Good news for anyone using South Africa’s biggest stockbroker
Standard Bank’s Webtrader has changes to its offshore trading fees, which will see a significant decrease in the platform’s minimum fee and a move to a tiered pricing structure for certain trades.
Webtrader is Standard Bank’s offshore trading platform that allows users to invest in over 14,500 international shares and other asset classes across 31 global exchanges.
According to JSE data, SBG Securities, which operates Webtrader, was South Africa’s biggest trading service provider in 2025, with the highest value of instruments traded in the past year, and the second-largest in terms of volume and number of trades.
On Monday, 16 February, Webtrader informed clients that its offshore trading fees will be updated starting 16 March 2026.
While the platform’s 0.2% annual safe custody fee will remain unchanged, other fees will be significantly changed.
The minimum fee will decrease significantly, while brokerage will move to a tiered pricing structure based on the notional value of clients’ trades.
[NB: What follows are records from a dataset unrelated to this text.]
-- ==== Sys2Proof/Proofs/Buffers.lean ====
section
/-! The phase store buffer: what an st enters in it, and how much it holds (R75, R76): O7. -/

namespace Sys2Proof.Machine

/-! ### What is entered (R75) -/

theorem get?_psbEnter (k : Nat) : ∀ (l : List Byte) (psb : FMap Byte) (a : Nat),
    FMap.get? (psbEnter psb a l) k = if a ≤ k ∧ k < a + l.length then some (l.getD (k - a) 0) else FMap.get? psb k
  | [], psb, a => by rw [if_neg (by simp)]; rfl
  | b :: l, psb, a => by
    rw [psbEnter, get?_psbEnter k l, List.length_cons]
    by_cases e : k = a
    · subst e
      rw [if_neg (by omega), if_pos (by omega), FMap.get?_set_same, Nat.sub_self]
      rfl
    · rw [FMap.get?_set_ne _ _ e]
      by_cases h : a + 1 ≤ k ∧ k < a + 1 + l.length
      · obtain ⟨i, rfl⟩ : ∃ i, k = a + 1 + i := ⟨k - (a + 1), by omega⟩
        rw [if_pos h, if_pos (by omega), Nat.add_sub_cancel_left, show a + 1 + i - a = i + 1 by omega, List.getD_cons_succ]
      · rw [if_neg h, if_neg (by omega)]

/-! ### Granules (R75, R76) -/

theorem mem_granulesOf {psb : FMap Byte} {g : Nat} : g ∈ granulesOf psb ↔ ∃ c ∈ psb, c.1 / 32 = g := by
  unfold granulesOf
  rw [List.mem_eraseDups, List.mem_map]

theorem nodup_eraseDups {α : Type} [BEq α] [LawfulBEq α] : ∀ l : List α, l.eraseDups.Nodup
  | [] => by simp
  | a :: l => by
    rw [List.eraseDups_cons, List.nodup_cons, List.mem_eraseDups]
    exact ⟨by simp, nodup_eraseDups _⟩
termination_by l => l.length
decreasing_by exact Nat.lt_succ_of_le (List.length_filter_le ..)

theorem nodup_granulesOf (psb : FMap Byte) : (granulesOf psb).Nodup := nodup_eraseDups _

theorem mem_psbEnter {c : Nat × Byte} : ∀ {l : List Byte} {psb : FMap Byte} {a : Nat}, c ∈ psbEnter psb a l →
    c ∈ psb ∨ a ≤ c.1 ∧ c.1 < a + l.length
  | [], _, _, h => .inl h
  | b :: l, psb, a, h => by
    rw [List.length_cons]
    rcases mem_psbEnter (l := l) h with h | h
    · rcases FMap.mem_of_mem_set h with rfl | h
      · exact .inr (by simp)
      · exact .inl h
    · exact .inr (by omega)

/-- An aligned access lies in one granule. -/
theorem granule_of_aligned {a n k : Nat} (hn : n ∣ 32) (ha : a % n = 0) (h : a ≤ k ∧ k < a + n) : k / 32 = a / 32 := by
  obtain ⟨m, hm⟩ := hn
  obtain ⟨q, rfl⟩ := Nat.dvd_of_mod_eq_zero ha
  have hpos : 0 < n := Nat.pos_of_ne_zero fun e => by omega
  obtain ⟨r, hr⟩ : ∃ r, k = n * q + r := ⟨k - n * q, by omega⟩
  have h1 : k / n = q := by rw [hr, Nat.mul_add_div hpos, Nat.div_eq_of_lt (by omega), Nat.add_zero]
  have h2 : n * q / n = q := Nat.mul_div_cancel_left q hpos
  rw [hm, ← Nat.div_div_eq_div_mul, ← Nat.div_div_eq_div_mul, h1, h2]

theorem granulesOf_psbEnter_subset {psb : FMap Byte} {a n : Nat} {l : List Byte} (hl : l.length = n) (hn : n ∣ 32) (ha : a % n = 0) :
    granulesOf (psbEnter psb a l) ⊆ a / 32 :: granulesOf psb := by
  intro g hg
  obtain ⟨c, hc, rfl⟩ := mem_granulesOf.1 hg
  rcases mem_psbEnter hc with hc | hc
  · exact List.mem_cons_of_mem _ (mem_granulesOf.2 ⟨c, hc, rfl⟩)
  · rw [hl] at hc
    exact List.mem_cons.2 (.inl (granule_of_aligned hn ha hc))

/-- What is entered takes no more granules than there were, or room for one more is needed. -/
theorem length_granulesOf_psbEnter {psb : FMap Byte} {a n m : Nat} {l : List Byte} (hl : l.length = n) (hn : n ∣ 32) (ha : a % n = 0)
    (hm : (granulesOf psb).length ≤ m) (hr : (granulesOf psb).contains (a / 32) = true ∨ (granulesOf psb).length < m) :
    (granulesOf (psbEnter psb a l)).length ≤ m := by
  have hs := granulesOf_psbEnter_subset (psb := psb) hl hn ha
  rcases hr with hc | hlt
  · have hc : a / 32 ∈ granulesOf psb := by simpa using hc
    have hs' : granulesOf (psbEnter psb a l) ⊆ granulesOf psb := fun g hg => (List.mem_cons.1 (hs hg)).elim (· ▸ hc) id
    exact (List.subperm_of_subset (nodup_granulesOf _) hs').length_le.trans hm
  · exact (List.subperm_of_subset (nodup_granulesOf _) hs).length_le.trans hlt

/-! ### A trap keeps the buffer of a member, or empties it as it fails the task (R142, R358) -/

/-- The phase store buffers of `s` are those of `b`, or are empty, and the tile in focus is the same. It speaks of these fields only, as
State.Good does of its own. -/
def State.BuffersKept (b s : State) : Prop := s.cur = b.cur ∧ ∀ u, (s.tile u).psb = (b.tile u).psb ∨ (s.tile u).psb = []

section
variable {b s : State}

theorem State.BuffersKept.refl (b : State) : b.BuffersKept b := ⟨rfl, fun _ => .inl rfl⟩

theorem State.BuffersKept.ite {c : Prop} [Decidable c] {t : State} (hs : b.BuffersKept s) (ht : b.BuffersKept t) :
    b.BuffersKept (if c then s else t) := by
  split
  · exact hs
  · exact ht

theorem State.BuffersKept.foldl {α : Type} {l : List α} {f : State → α → State} (h : b.BuffersKept s)
    (hf : ∀ {s a}, b.BuffersKept s → b.BuffersKept (f s a)) : b.BuffersKept (l.foldl f s) := by
  induction l generalizing s with
  | nil => exact h
  | cons a t ih => exact ih (hf h)

theorem State.BuffersKept.setTile {t : Nat} {x : Tile} (h : b.BuffersKept s) (hx : x.psb = (s.tile t).psb ∨ x.psb = []) :
    b.BuffersKept (s.setTile t x) := by
  refine ⟨h.1, fun u => ?_⟩
  by_cases hu : u = t
  · subst hu
    rw [State.tile_setTile_same]
    exact hx.elim (fun e => e ▸ h.2 u) .inr
  · rw [State.tile_setTile_ne _ _ hu]
    exact h.2 u
theorem State.BuffersKept.modTile {t : Nat} {f : Tile → Tile} (h : b.BuffersKept s) (hf : ∀ x, (f x).psb = x.psb ∨ (f x).psb = []) :
    b.BuffersKept (s.modTile t f) := h.setTile (hf _)

theorem State.BuffersKept.modCtx {c : Nat} {f : Ctx → Ctx} (h : b.BuffersKept s) : b.BuffersKept (s.modCtx c f) := h
theorem State.BuffersKept.freeFrames {c : Nat} {l : List Nat} (h : b.BuffersKept s) : b.BuffersKept (s.freeFrames c l) := h
theorem State.BuffersKept.forgetShadows {a : Nat} (h : b.BuffersKept s) : b.BuffersKept ((s.discardShadows a).forgetWrites a) := h
theorem State.BuffersKept.sendSpan {p : Nat} {q : SpanReq} (h : b.BuffersKept s) : b.BuffersKept (s.sendSpan p q) := h
theorem State.BuffersKept.invalidate {c lo n : Nat} (h : b.BuffersKept s) : b.BuffersKept (s.invalidate c lo n) := h
theorem State.BuffersKept.store {k n v : Nat} (h : b.BuffersKept s) : b.BuffersKept (s.store k n v) := h
theorem State.BuffersKept.modBuf {a : Nat} {f : Buf → Buf} (h : b.BuffersKept s) : b.BuffersKept (s.modBuf a f) := h
theorem State.BuffersKept.storeWords {k : Nat} {l : List Nat} (h : b.BuffersKept s) : b.BuffersKept (s.storeWords k l) := by
  induction l generalizing s k with
  | nil => exact h
  | cons a l ih => exact ih h.store
theorem State.BuffersKept.post {c code cause x y : Nat} (h : b.BuffersKept s) : b.BuffersKept (s.post c code cause x y) := by
  unfold State.post
  exact .ite (.modCtx h.storeWords) h.modCtx
theorem State.BuffersKept.unmapPages {c vpn n : Nat} (h : b.BuffersKept s) : b.BuffersKept (s.unmapPages c vpn n) := by
  induction n generalizing s vpn with
  | zero => exact h
  | succ n ih => exact ih (by split; exacts [.ite (.store (.ite h.freeFrames h)) h, h])
theorem State.BuffersKept.releaseFrame {c : Nat} {o : OldLeaf} (h : b.BuffersKept s) : b.BuffersKept (s.releaseFrame c o) := by
  unfold State.releaseFrame
  exact .ite h h.post
theorem State.BuffersKept.releaseUnread {a : Nat} {views : List Nat} (h : b.BuffersKept s) : b.BuffersKept (s.releaseUnread a views) :=
  .foldl (s := s.setBuf a _) h fun h => h.releaseFrame
theorem State.BuffersKept.leavePool {c vpn n : Nat} (h : b.BuffersKept s) : b.BuffersKept (s.leavePool c vpn n) := by
  induction n generalizing s vpn with
  | zero => exact h
  | succ n ih => exact ih (by split; exacts [.ite h h, h])
theorem State.BuffersKept.settle {a : Nat} (h : b.BuffersKept s) : b.BuffersKept (s.settle a) := by
  unfold State.settle
  have h1 : b.BuffersKept (((s.discardShadows a).forgetWrites a).releaseUnread a (s.outerViews a)) :=
    h.forgetShadows.releaseUnread
  refine .ite h (.ite (.modBuf ?_) (.ite h h.forgetShadows))
  split
  · exact h1.sendSpan
  · exact .ite h1.unmapPages.invalidate h1.leavePool.post
theorem State.BuffersKept.dropRef {a : Nat} (h : b.BuffersKept s) : b.BuffersKept (s.dropRef a) := .settle h.modBuf
theorem State.BuffersKept.dropRefs {l : List Word} (h : b.BuffersKept s) : b.BuffersKept (s.dropRefs l) := by
  induction l generalizing s with
  | nil => exact h
  | cons a l ih => exact ih (.ite h h.dropRef)
theorem State.BuffersKept.endBinds {born no : Nat} {l : List Word} (h : b.BuffersKept s) : b.BuffersKept (s.endBinds born no l) :=
  h.foldl fun h => by split; exacts [h, h]
theorem State.BuffersKept.endRefs {c : Cmd} (h : b.BuffersKept s) : b.BuffersKept (s.endRefs c) :=
  .foldl h.endBinds.dropRefs fun h => h.releaseUnread

theorem Tile.psb_reply (x : Tile) (w : Word) : (x.reply w).psb = x.psb := by unfold Tile.reply; split <;> rfl
theorem Tile.psb_replyIf (p : Prop) [Decidable p] (x : Tile) (w : Word) : (if p then x.reply w else x).psb = x.psb := by
  split
  · exact Tile.psb_reply x w
  · rfl
theorem Tile.psb_setCengine (x : Tile) (e : CEng) (g : CmdEngine) : (x.setCengine e g).psb = x.psb := by cases e <;> rfl
theorem Tile.psb_foldl {α : Type} {f : Tile → α → Tile} (hf : ∀ x a, (f x a).psb = x.psb) (l : List α) (x : Tile) :
    (l.foldl f x).psb = x.psb := by
  induction l generalizing x with
  | nil => rfl
  | cons a l ih => exact (ih _).trans (hf x a)

theorem State.BuffersKept.discardCmds {t : Nat} {e : CEng} (h : b.BuffersKept s) : b.BuffersKept (s.discardCmds t e) := by
  unfold State.discardCmds
  refine .foldl (.modTile h fun x => .inl ((Tile.psb_foldl (fun x c => ?_) _ _).trans (Tile.psb_setCengine ..))) fun h => h.endRefs
  split
  · exact Tile.psb_replyIf ..
  · exact Tile.psb_replyIf ..
theorem State.BuffersKept.dropSlots {t : Nat} (h : b.BuffersKept s) : b.BuffersKept (s.dropSlots t) :=
  .dropRefs (h.modTile fun _ => .inl rfl)
theorem State.BuffersKept.stopMember {t : Nat} (h : b.BuffersKept s) : b.BuffersKept (s.stopMember t) := by
  unfold State.stopMember
  exact .ite (h.modTile fun _ => .inl rfl) (.dropSlots (.discardCmds (.discardCmds (h.modTile fun _ => .inr rfl))))
theorem State.BuffersKept.modNode {n : Nat} {f : Node → Node} (h : b.BuffersKept s) : b.BuffersKept (s.modNode n f) := by
  unfold State.modNode
  split
  · exact h
  · exact h
theorem State.BuffersKept.fail {t cause : Nat} {tval : Word} (h : b.BuffersKept s) : b.BuffersKept (s.fail t cause tval) := by
  unfold State.fail
  split
  · exact .modNode (h.foldl fun h => h.stopMember)
  · exact h.stopMember
theorem State.BuffersKept.trap {cause : Nat} {tval : Word} (h : b.BuffersKept s) : b.BuffersKept (s.trap cause tval) := by
  unfold State.trap State.take
  exact .ite h.fail (h.setTile (.inl rfl))

end

/-! ### O7 -/

theorem length_granulesOf_trap {s : State} {m cause : Nat} {tval : Word} (h : (granulesOf s.here.psb).length ≤ m) :
    (granulesOf (s.trap cause tval).here.psb).length ≤ m := by
  obtain ⟨hc, hp⟩ := (State.BuffersKept.refl s).trap (cause := cause) (tval := tval)
  unfold State.here
  rw [hc]
  rcases hp s.cur with e | e
  · exact e ▸ h
  · rw [e]; exact Nat.zero_le m

theorem sizeBytes_dvd (size : BitVec 2) : sizeBytes size ∣ 32 := by revert size; decide

/-- What R18's checks let pass is aligned. -/
theorem State.aligned_of_near {s : State} {c n : Nat} {a : Word} (h : ∀ k, s.near c a n ≠ .bad k) : a.toNat % n = 0 := by
  by_contra ha
  refine h (if 2 ^ 33 ≤ a.toNat then 0x03 else 0x02) ?_
  unfold State.near
  split
  · rfl
  · rfl

section
variable (s : State) (d base : BitVec 5) (size : BitVec 2) (off : BitVec 13)

/-- An st of a good address: it is refused where it needs a granule that a full buffer has not, and enters its bytes otherwise. -/
theorem exec_st (h : ∀ k, s.near s.here.ctx (memAddr s.here base off) (sizeBytes size) ≠ .bad k) :
    exec (.st d base size off) s = .next (
      if (granulesOf s.here.psb).contains ((memAddr s.here base off).toNat / 32) = false ∧ 512 ≤ (granulesOf s.here.psb).length then
        s.trap 0x18 (memAddr s.here base off)
      else s.setHere { s.here with
        psb := psbEnter s.here.psb (memAddr s.here base off).toNat (leBytes (s.here.rd d).toNat (sizeBytes size)) }.adv) := by
  change execSt d base size off s = _
  unfold execSt
  dsimp only
  split
  · next k e => exact absurd e (h k)
  · exact congrArg Host.Outcome.next (if_congr (by simp only [Bool.and_eq_true, Bool.not_eq_true', decide_eq_true_eq]; rfl) rfl rfl)

end

/-- Settles O7: the bytes of an aligned store lie in one granule, for which there is room or which is refused; a trap keeps the buffer
or empties it. -/
theorem fullBufferRefusesAStore : Obligations.FullBufferRefusesAStore := by
  intro s d base size off a
  refine ⟨fun hm t ht => ?_, fun hc hn hg hf => ?_⟩
  · by_cases hn : ∀ k, s.near s.here.ctx (memAddr s.here base off) (sizeBytes size) ≠ .bad k
    · rw [exec_st s d base size off hn] at ht
      obtain rfl := Host.Outcome.next.inj ht
      split
      · exact length_granulesOf_trap hm
      · next hr =>
        rw [State.here_setHere]
        refine length_granulesOf_psbEnter (leBytes_length ..) (sizeBytes_dvd size) (State.aligned_of_near hn) hm ?_
        by_cases hc : (granulesOf s.here.psb).contains ((memAddr s.here base off).toNat / 32) = true
        · exact .inl hc
        · exact .inr (Nat.not_le.1 fun h => hr ⟨Bool.not_eq_true _ ▸ hc, h⟩)
    · obtain ⟨k, hk⟩ := not_forall.1 hn
      have e : exec (.st d base size off) s = .next (s.trap k (memAddr s.here base off)) := by
        change execSt d base size off s = _
        simp only [execSt, not_not.1 hk]
      obtain rfl := Host.Outcome.next.inj (e.symm.trans ht)
      exact length_granulesOf_trap hm
  · exact ⟨_, (exec_st s d base size off hn).trans (congrArg Host.Outcome.next (if_pos ⟨hg, hf⟩)), trapped_trap hc 0x18 a⟩

end Sys2Proof.Machine
end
This marks a move away from the previous cents-per-share model.
Webtrader’s new brokerage structure will decrease as follows, from 16 March 2026 –
| US Trades | |||
| Old | $20.00 | New | $3.00 |
| EU Trades | |||
| Old | €20.00 | New | €3.00 |
| UK Trades | |||
| Old | £12.00 | New | £3.00 |
The platform’s US dollar trade value tiers will look as follows –
- < $5,000 – 0.30%
- $5,000 to $50,000 – 0.20%
- $50,000+ – 0.10%
Its euro and British pound trade value tiers will change to the following –
- < 5,000 – 0.40%
- 5,000 to 10,000 – 0.30%
- 10,000+ – 0.20%
“We trust that the revised brokerage rates and tiered structure will provide you with enhanced opportunities to grow your wealth, supported by more cost-effective offshore trading fees,” the company said.
This is not the only change coming to the platform. Standard Bank has also announced plans to consolidate its existing online trading platforms, including Webtrader, under its global money app, Shyft, with the migration to take effect over 2025 and 2026.